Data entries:
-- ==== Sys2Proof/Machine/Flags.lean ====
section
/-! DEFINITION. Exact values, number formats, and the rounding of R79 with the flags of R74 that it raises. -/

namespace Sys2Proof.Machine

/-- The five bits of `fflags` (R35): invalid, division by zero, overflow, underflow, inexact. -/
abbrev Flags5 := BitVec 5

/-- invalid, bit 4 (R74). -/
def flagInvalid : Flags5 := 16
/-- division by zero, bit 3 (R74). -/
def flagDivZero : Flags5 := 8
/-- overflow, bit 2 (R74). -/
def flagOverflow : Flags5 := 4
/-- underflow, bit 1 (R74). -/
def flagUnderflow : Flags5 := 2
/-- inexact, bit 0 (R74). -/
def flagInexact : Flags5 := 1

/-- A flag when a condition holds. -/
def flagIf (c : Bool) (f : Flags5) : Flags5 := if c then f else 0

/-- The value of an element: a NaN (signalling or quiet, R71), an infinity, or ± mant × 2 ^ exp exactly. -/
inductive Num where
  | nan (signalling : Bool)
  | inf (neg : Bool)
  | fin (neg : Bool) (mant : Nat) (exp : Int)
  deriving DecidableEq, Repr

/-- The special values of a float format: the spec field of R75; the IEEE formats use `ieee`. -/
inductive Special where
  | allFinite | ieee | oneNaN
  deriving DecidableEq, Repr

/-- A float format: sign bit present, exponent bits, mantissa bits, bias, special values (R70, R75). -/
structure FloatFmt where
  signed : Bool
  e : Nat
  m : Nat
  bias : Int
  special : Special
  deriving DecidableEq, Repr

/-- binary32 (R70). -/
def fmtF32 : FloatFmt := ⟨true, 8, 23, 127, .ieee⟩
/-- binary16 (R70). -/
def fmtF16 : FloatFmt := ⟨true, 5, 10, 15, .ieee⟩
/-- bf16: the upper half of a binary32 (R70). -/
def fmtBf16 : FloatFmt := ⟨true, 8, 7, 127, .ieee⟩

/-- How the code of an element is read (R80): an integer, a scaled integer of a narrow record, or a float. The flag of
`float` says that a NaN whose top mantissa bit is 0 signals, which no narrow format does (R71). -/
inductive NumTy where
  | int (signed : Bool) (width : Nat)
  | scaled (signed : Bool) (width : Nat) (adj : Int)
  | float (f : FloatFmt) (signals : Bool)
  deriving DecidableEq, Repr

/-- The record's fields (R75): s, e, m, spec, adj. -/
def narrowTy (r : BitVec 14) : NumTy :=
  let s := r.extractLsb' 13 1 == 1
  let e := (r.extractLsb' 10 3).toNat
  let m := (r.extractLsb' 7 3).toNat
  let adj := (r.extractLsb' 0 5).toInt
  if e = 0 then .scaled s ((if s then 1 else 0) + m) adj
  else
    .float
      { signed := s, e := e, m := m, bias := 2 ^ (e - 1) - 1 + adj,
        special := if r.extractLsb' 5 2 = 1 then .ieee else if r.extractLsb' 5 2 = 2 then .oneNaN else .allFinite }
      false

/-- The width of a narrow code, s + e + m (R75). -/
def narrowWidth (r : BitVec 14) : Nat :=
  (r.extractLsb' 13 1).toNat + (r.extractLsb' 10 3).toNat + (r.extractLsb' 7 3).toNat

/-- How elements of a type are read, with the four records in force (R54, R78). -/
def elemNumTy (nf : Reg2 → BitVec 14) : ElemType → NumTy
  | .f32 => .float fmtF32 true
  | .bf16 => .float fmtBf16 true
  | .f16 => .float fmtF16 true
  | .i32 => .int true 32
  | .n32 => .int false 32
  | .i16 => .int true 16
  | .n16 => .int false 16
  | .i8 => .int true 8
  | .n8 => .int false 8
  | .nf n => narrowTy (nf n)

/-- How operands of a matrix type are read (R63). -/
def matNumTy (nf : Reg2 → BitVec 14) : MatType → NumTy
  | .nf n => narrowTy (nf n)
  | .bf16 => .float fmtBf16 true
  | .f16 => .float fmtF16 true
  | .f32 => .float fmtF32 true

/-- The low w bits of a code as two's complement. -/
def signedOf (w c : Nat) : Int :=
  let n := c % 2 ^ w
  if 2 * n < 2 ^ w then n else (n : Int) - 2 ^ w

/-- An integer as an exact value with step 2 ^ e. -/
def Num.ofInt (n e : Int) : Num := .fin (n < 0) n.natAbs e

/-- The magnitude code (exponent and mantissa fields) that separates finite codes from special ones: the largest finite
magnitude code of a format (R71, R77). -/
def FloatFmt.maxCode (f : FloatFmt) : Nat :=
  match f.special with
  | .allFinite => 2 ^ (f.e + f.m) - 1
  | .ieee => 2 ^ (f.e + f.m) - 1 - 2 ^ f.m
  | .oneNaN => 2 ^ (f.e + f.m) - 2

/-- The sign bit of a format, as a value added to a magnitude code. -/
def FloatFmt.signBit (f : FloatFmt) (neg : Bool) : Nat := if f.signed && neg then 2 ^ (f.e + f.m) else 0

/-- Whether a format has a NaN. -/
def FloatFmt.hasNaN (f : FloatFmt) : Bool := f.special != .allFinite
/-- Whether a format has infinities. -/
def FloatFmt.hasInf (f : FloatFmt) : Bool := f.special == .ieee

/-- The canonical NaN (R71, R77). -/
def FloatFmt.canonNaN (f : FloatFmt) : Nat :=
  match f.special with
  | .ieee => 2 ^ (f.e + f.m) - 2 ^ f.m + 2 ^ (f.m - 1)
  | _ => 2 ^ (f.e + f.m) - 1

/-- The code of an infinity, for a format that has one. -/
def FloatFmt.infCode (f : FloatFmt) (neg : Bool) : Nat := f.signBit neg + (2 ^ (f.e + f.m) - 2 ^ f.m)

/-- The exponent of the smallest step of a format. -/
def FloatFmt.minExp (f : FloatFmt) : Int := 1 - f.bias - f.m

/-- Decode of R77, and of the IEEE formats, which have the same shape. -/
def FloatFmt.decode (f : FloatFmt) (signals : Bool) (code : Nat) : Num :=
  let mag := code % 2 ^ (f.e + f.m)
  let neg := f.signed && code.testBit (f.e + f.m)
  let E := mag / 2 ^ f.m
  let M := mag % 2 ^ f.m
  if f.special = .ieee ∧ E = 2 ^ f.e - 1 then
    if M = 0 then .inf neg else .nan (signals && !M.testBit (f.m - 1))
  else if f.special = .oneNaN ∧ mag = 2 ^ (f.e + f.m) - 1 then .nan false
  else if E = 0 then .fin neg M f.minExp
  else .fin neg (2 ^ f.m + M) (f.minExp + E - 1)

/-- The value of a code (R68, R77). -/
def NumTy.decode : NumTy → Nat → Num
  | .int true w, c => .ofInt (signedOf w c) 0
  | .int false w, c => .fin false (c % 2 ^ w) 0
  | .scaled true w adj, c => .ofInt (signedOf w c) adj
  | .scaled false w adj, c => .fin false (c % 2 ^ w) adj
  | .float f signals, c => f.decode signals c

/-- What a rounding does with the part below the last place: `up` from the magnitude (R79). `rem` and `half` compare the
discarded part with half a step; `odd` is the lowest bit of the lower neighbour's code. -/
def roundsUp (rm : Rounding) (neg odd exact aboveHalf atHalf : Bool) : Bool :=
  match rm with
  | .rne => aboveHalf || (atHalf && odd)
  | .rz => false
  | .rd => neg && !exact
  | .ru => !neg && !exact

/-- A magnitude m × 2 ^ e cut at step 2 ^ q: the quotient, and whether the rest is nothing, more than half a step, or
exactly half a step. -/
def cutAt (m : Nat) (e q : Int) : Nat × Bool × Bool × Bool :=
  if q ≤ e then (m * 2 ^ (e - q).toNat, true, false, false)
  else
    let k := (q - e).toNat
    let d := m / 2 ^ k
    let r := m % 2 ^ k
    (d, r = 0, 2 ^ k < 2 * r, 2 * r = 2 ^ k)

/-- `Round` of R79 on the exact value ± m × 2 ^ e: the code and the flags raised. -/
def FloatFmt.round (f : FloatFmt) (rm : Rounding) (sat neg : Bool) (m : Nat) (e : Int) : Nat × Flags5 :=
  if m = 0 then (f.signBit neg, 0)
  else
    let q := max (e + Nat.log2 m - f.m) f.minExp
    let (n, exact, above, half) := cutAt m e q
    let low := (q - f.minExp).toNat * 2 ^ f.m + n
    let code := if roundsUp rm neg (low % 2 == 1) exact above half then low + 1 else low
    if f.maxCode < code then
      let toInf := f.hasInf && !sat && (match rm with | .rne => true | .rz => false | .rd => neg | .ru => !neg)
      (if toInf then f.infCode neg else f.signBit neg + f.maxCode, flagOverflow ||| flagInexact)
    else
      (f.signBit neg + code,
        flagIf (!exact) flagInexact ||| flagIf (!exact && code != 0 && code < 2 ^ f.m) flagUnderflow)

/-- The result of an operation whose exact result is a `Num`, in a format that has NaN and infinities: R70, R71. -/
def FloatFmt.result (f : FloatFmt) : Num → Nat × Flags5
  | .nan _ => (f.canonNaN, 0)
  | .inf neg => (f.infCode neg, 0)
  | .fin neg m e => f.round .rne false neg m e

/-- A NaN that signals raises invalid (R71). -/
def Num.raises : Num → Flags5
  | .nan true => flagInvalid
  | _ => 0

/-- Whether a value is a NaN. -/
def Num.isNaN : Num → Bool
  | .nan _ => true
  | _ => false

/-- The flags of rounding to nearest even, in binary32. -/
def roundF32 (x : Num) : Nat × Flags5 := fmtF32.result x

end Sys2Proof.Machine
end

--

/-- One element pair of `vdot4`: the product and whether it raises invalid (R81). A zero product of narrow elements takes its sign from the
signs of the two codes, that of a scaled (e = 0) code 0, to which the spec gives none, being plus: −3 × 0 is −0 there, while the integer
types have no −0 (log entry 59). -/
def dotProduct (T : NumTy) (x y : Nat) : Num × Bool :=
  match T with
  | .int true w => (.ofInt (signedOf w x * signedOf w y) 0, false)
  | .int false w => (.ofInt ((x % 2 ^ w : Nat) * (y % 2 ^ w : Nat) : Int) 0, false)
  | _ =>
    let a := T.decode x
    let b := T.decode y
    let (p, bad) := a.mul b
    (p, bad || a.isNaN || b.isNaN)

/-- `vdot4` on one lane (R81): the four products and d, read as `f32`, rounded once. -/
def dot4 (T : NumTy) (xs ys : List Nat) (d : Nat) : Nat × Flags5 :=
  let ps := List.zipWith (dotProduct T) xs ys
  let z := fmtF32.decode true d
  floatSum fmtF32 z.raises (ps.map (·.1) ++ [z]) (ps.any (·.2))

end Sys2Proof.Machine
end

*What you need to do:*
Using the entries shown above, reproduce verbatim the lines from the line bearing "def FloatFmt.round (f" to the line bearing "let low := (q", inclusive.

*Solution for this problem:*
def FloatFmt.round (f : FloatFmt) (rm : Rounding) (sat neg : Bool) (m : Nat) (e : Int) : Nat × Flags5 :=
  if m = 0 then (f.signBit neg, 0)
  else
    let q := max (e + Nat.log2 m - f.m) f.minExp
    let (n, exact, above, half) := cutAt m e q
    let low := (q - f.minExp).toNat * 2 ^ f.m + n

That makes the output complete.